After several days of "mopping up" operations, the battalion moved on 4 October to the vicinity of Wijon-ni to prepare for crossing the Imjin River as American and United Nations troops continued to advance northward. They crossed the river on 7 October, and continued across the Yesong River on 12 October. Continuing to advance northward against sporadic resistance the battalion reached Pyongyang on 20 October. From Pyongyang, Company C and other battalion elements made contact with the 187th Regimental Combat Team, which had made an airborne drop in the vicinity of Sunchon. The 1st Cavalry Division and the 70th Tank Battalion continued to advance northward and reached Unsan, some 30 miles north of Pyongyang by 29 October.

===Chinese Communist Forces intervention===
On 31 October, Chinese forces counterattacked the American and UN forces in Korea. The 70th was heavily engaged in providing rear guard for the 1st Cavalry Division as they began to withdraw to the south. Fighting by platoon in support of each infantry battalion, units were frequently cut off, isolated and forced to fight through heavy Chinese forces, suffering heavy casualties in the process. Some platoons, especially those supporting the 8th Cavalry Regiment, were effectively annihilated. Initially, the units' priority was to exfiltrate back through the Chinese forces. By 9 November, the 1st Cavalry and the 70th Tank Battalion had reestablished their front line and defended their positions through 17 November. On 18 November, they conducted combat reconnaissance until the 1st Cavalry Division was placed in Army reserve on 21 November, where they remained until 28 November. On 28 November, the division was committed to the Eighth Army's right flank to prevent encirclement by the Chinese. From these positions along a line from Kunu-ri through Sunchon, the 1st Cavalry Division covered the withdrawal of the western sector of the Eighth Army. The division conducted an orderly withdrawal to near Uijongbu, just north of Seoul, by 12 December 1950. A new defensive line was established here and the 1st Cavalry Division, with its 70th Heavy Tank Battalion attachment, maintained these positions through the end of the year.

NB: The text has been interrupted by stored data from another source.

-- ==== Sys2Proof/Machine/Step.lean ====
section
/-! DEFINITION. One step of the block: the command at the front of the queue, or an idle nanosecond of the time base. -/

namespace Sys2Proof.Machine

/-- One step: the command at the front of the queue runs with the queue's rest; on an empty queue the block idles, and
its time base counts one nanosecond (R8; assumption 1). -/
def step (s : State) : Host.Outcome State Fault Refusal :=
  match s.pending with
  | [] => .next (tick s)
  | c :: rest => exec c { s with pending := rest }

/-- The state with the command that a word spells put at the front of its queue; no word spells one. -/
def State.withFetchWord (s : State) (nbits w : Nat) : State :=
  match decodeTableWord nbits w with
  | none => s
  | some c => { s with pending := c :: s.pending }

end Sys2Proof.Machine
end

In early January 1951, the 70th Tank Battalion began preparations to move out of the line, and on 7 January 1951 moved into assembly areas in the vicinity of Singidong. Over the next two weeks the battalion conducted maintenance and repairs on vehicles and integrated and trained new replacements into the battalion. Anticipating a strong enemy attack in the vicinity of the 6th ROK Division, the 70th Tank Battalion formed the core of Task Force Johnson, which conducted a reconnaissance in force on 22 January to disrupt the communist forces preparations for the looming attack. The battalion supported the regiments of the 1st Cavalry Division in conducting combat reconnaissance missions through the remainder of the month.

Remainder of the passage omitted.